Start of DATASET CONTENT

/-- Gather a non-OWN entry (R233): LENGTH, then the flits, into every egress quadrant; its requests wait at their channels (R336). -/
def State.gatherOut (s : State) (t : Nat) (g : Gathered) : GatherEnd × State :=
  let h : Holder := .gather (Fin.ofNat 1024 t)
  let r := { s.asThread t with held := some h }
  let want (as : List Nat) : Want := { r := r, wr := false, lines := s.linesAt t as }
  let la := hdrAddrs (g.ent.hdr + 3) 1
  match s.asleepIn t la with
  | some (src, d) => (.asleep src d (s.asleepAddr t la), s)
  | none =>
    if s.visited h (want la).lines = false then (.full, s.askVisits h [want la])
    else match s.readFor t r la with
    | (.fault c a, s) => (.fault c a, s)
    | (.ok l, s) =>
      let as := hdrAddrs g.ent.hdr (18 * (ext (l.headD 0) 6 0 + 1))
      match s.asleepIn t as with
      | some (src, d) => (.asleep src d (s.asleepAddr t as), s)
      | none =>
        if s.visited h (want as).lines = false then (.full, s.askVisits h [want as])
        else if (quadsOf g.ports).all (fun q => s.waveRoom q as.length) = false then (.full, s)
        else match s.readFor t r as with
          | (.fault c a, s) => (.fault c a, s)
          | (.ok ws, s) =>
            (s.dropHolder h).stage t { g with flits := wordsFlits g.ent.cls.toNat ws, size := as.length, kind := match g.ent.cls with
              | 0 => .wave
              | 1 => .msg
              | _ => .tunnel } ws (quadsOf g.ports)

/-- Make ready the listed entries one after another; each is kept with the thread when its gather has ended. An OWN entry gathers
nothing, and of a task without a packet it stages nothing. -/
def State.gatherAll (s : State) (t : Nat) (own : Option Pkt) : List (Nat × OutEntry) → GatherEnd × State
  | [] => (.done, s)
  | (i, e) :: es =>
    let g : Gathered := { idx := i, ent := e, ports := s.outPorts (quadOf t) e }
    if g.ports = 0 ∨ (e.cls = 3 ∧ own = none) then s.gatherAll t own es
    else
      let r := if e.cls = 3 then (match own with
          | some p => (.done, s.modThread t fun x => { x with gath := x.gath ++ [s.ownOut p g] })
          | none => (.done, s))
        else s.gatherOut t g
      match r with
      | (.done, s) => s.gatherAll t own es
      | r => r

/-- The key of a wave output and the due tick of the wave that supplies it (R63, R235). -/
structure OutKey where
  xseq : BitVec 16
  inPort : BitVec 5
  due : Tick
  epoch : Epoch
  replay : Bool
  deriving DecidableEq, Repr

/-- The wave received with key (XSEQ, IN_PORT) in epoch e (R62). -/
def State.keyWave (s : State) (e : Epoch) (x : BitVec 16) (f : BitVec 5) : Option OutKey :=
  ((s.recsOf f.toNat e).find? fun r => decide (r.xseq = x) && r.ok).map fun r =>
    { xseq := x, inPort := f, due := r.due, epoch := e, replay := false }
/-- The key of an output (R235): none where no such wave has been received. -/
def State.outKey (s : State) (own : Option Pkt) (e : OutEntry) : Option OutKey :=
  let w := own.bind fun p => if p.cls = 0 then some p else none
  if e.keyed then s.keyWave s.epc.epoch e.xseq e.inPort
  else w.map fun p => { xseq := p.xseq, inPort := BitVec.ofNat 5 p.port.val, due := p.due, epoch := p.epoch, replay := p.replay }

/-- The output that classification promised for packet k on port p. -/
def State.promised (s : State) (k : Option Nat) (p : Fin 32) : Option EOut :=
  (s.eouts.find? fun o => o.2.expect && decide (o.2.port = p) && decide (o.2.pkt = k) && k.isSome).map (·.2)

/-- A wave output of one port enters the egress order stage (R57, R59, R60, R235); outside a run it is dropped (R70). What
EPC has declared of the output that classification promised is not declared again. Without the wave that the key names nothing is
sent: UNFED, with the IN_PORT of RK. Answers whether there is an output. -/
def State.waveOut (s : State) (k : Option Nat) (o : EOut) (e : OutEntry) (key : Option OutKey) : Bool × State :=
  if s.run = false then (false, s)
  else match key with
    | none => (false, s.overrun (s.outOvr 9 { o with epoch := s.epc.epoch } (if e.keyed then some e.inPort.toNat else none)))
    | some w =>
      let old := if e.keyed then none else s.promised k o.port
      let o := { o with xseq := w.xseq, inPort := w.inPort, epoch := w.epoch, replay := w.replay,
                        dl := s.egressDl w.due o.port o.flits.length, late := (old.map (·.late)).getD false }
      if s.unfed o then (false, if (old.map (·.bad)).getD false then s else s.outOverrun 9 o)
      else if w.replay = false ∧ (s.eport o.port).used.contains (w.epoch, w.xseq, w.inPort, o.idx) then (false, s.outOverrun 10 o)
      else
        let s := if w.replay then s else s.modEPort o.port fun e => { e with used := e.used ++ [(w.epoch, w.xseq, w.inPort, o.idx)] }
        let (n, s) := s.newId
        (true, if s.judging ∧ o.dl.toNat < s.copy.toNat ∧ o.late = false then (s.setEOut n { o with late := true }).outOverrun 1 o
               else s.setEOut n o)

/-- Send one ready output of a task of quadrant q on every port that it names (R233 to R236); an OWN output for another quadrant has
still to cross (R18). -/
def State.commitOut (s : State) (q : Nat) (slice : BitVec 6) (k : Option Nat) (own : Option Pkt) (g : Gathered) : State :=
  let key := s.outKey own g.ent
  let mine := decide (g.ent.cls = 3)
  s.each (portList g.ports) fun s p =>
    let a := (g.places.find? fun x => decide (x.1 = p.val / 8)).map (·.2)
    let o : EOut := { port := p, kind := g.kind, flits := g.flits, octets := g.octets, idx := BitVec.ofNat 6 g.idx, slice := slice,
                      pkt := if mine then k else none, addr := a.getD 0, len := if a.isSome then g.size else 0,
                      cross := mine && decide (p.val / 8 ≠ q) }
    let r := if g.kind = .wave then s.waveOut k o g.ent key
             else let r := s.newId; (true, r.2.setEOut r.1 { o with released := true })
    match k with
    | some k => if mine ∧ r.1 then r.2.modPkt k fun p => { p with uses := p.uses + 1 } else r.2
    | none => r.2

/-- A wave's task without an egress output that executes DONE past its task deadline (R40, R65). -/
def State.doneLate (s : State) (q n : Nat) (own : Option Pkt) : State :=
  let x := s.slot q n
  match own with
  | some p => if watched x p ∧ precedes x.dl (lo28 s.copy) then s.lateEvent (slotId q n) (lateTask p x) else s
  | none => s

/-- The commit of DONE (R178, R233): the outputs go, the task completes, its packet's flits are free unless an OWN output
reads them. DONE transfers control to the next instruction: no loop level acts (R207). -/
def State.doneCommit (s : State) (t q n : Nat) : State :=
  let k := (s.slot q n).pkt
  let own := k.bind s.pkt?
  let slice := BitVec.ofNat 6 (s.sliceOf t)
  let s := ((s.doneLate q n own).each (s.thread t).gath fun s g => s.commitOut q slice k own g).dspDone q n
  let s := match k with
    | some k => (s.endPkt k).crossAll k
    | none => s
  s.modThread t fun x => { x with hasTask := false, outs := [], gathered := false, gath := [] }.jump (x.pc + 1)

/-- The output entries of a DONE (R233): with D 1 entry 0 is the task's own packet on the ports that it was dispatched with. -/
def doneOuts (x : Thread) (ports : BitVec 32) : List (Nat × OutEntry) :=
  let outs := if bit x.bw 21 ∧ ports ≠ 0 then SMap.set {} x.outs 0 { valid := true, cls := 3, ports := some ports } else x.outs
  outs.filter fun o => o.2.valid && x.gath.all fun g => decide (g.idx < o.1)

/-- GATHER and commit of a thread in DONE, once its children have executed TASK (R233): past the wait step it is RUN (R244). An
exception gives up what has been gathered. -/
def State.gather (s : State) (t : Nat) : State :=
  let x := s.thread t
  match s.heldSlot t with
  | some (q, n) =>
    if (x.st = .run ∧ x.gathered) ∨ (x.st = .blocked ∧ x.blk = .done ∧ s.children t = [] ∧ s.storesDone t) then
      let s0 := s.modThread t fun x => { x with st := .run, blk := .none, gathered := true }
      match s0.gatherAll t ((s.slot q n).pkt.bind s.pkt?) (doneOuts x (s.slot q n).ports) with
      | (.done, s1) => s1.doneCommit t q n
      | (.fault c a, s1) =>
        ((s1.dropHolder (.gather (Fin.ofNat 1024 t))).modThread t fun x => { x with gathered := false, gath := [] }).exc t c (BitVec.ofNat 42 a)
      | (.asleep a d _, s1) => s1.domAccess a d (word t)
      | (.full, s1) => s1
    else s
  | none => s
/-- GATHER (R233). -/
def execGather (t : Fin 1024) (s : State) : Out := .next (s.gather t.val)

/-- DONE (R178, R231, R233): TASK-STATE without a task, the oldest failed completion that has come (R283), STAGED with staged
words; else the thread waits for GATHER. -/
def State.doneOp (s : State) (t : Nat) (w : Pair) : State :=
  match s.heldSlot t with
  | none => s.exc t 0xA 0
  | some _ =>
    match (s.thread t).copq.find? fun c => decide (ext c 11 6 ≠ 0) with
    | some c => s.raisePending t (ext c 1 0) c
    | none => if (s.thread t).staged ≠ [] then s.stagedFault t else s.modThread t fun x => x.block .done w
/-- DONE; it issues once every earlier store has been answered (R203). -/
def execDone (t : Fin 1024) (s : State) : Out :=
  .next (s.lum t.val 0x25 0 fun s w => if s.storesDone t.val then s.doneOp t.val w else s)

/-! ## FORK and JOIN: R237, R238, R246 -/

/-- The child of thread t: keys and banks copied, w0 to w7 from the parent's w8 to w15, everything else as after a
dispatch. -/
def childThread (f : Nat) (x : Thread) (t : Nat) (pc : BitVec 16) : Thread :=
  { st := .run, child := true, parent := t, pc := pc, banks := x.banks, runsOn := x.runsOn,
    regs := ((List.range 8).map x.r ++ (List.range 8).map fun i => x.r (16 + i)).zipIdx.foldl
      (fun m wi => SMap.set 0 m wi.2 wi.1) (freeGroups f) }

/-- FORK (R237): `lost`: a dispatch took the thread in this CCLK; `squashed` before its commit it does nothing. -/
def State.fork (s : State) (t : Nat) (w : Pair) (lost squashed : Bool) : State :=
  if squashed then s
  else
    let fail (s : State) : State := s.modThread t fun x => { x with z := true }.complete
    if lost then fail s
    else match s.pick ((threadsOfCore (t / 8)).filter fun c => decide ((s.thread c).st = .waitTask)) with
      | (none, s) => fail s
      | (some c, s) =>
        let y := { childThread s.free (s.thread t) t (targetOf w) with stepping := (s.thread c).stepping }
        ({ s with free := s.free + 72, threads := SMap.set {} s.threads c y }).modThread t fun x =>
          { x.setR (ext w 21 17) (word (c % 8)) with z := false }.complete
/-- FORK (R237, R246). -/
def execFork (t : Fin 1024) (lost squashed : Bool) (s : State) : Out :=
  .next (s.lum t.val 0x27 0 fun s w => s.fork t.val w lost squashed)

End of DATASET CONTENT

EXERCISE PROMPT
There is a line with "else if w.replay" and a line with "let (n, s) := s.newId" above. Copy exactly those two lines and all lines between them, with nothing else.

TASK RESULT
      else if w.replay = false ∧ (s.eport o.port).used.contains (w.epoch, w.xseq, w.inPort, o.idx) then (false, s.outOverrun 10 o)
      else
        let s := if w.replay then s else s.modEPort o.port fun e => { e with used := e.used ++ [(w.epoch, w.xseq, w.inPort, o.idx)] }
        let (n, s) := s.newId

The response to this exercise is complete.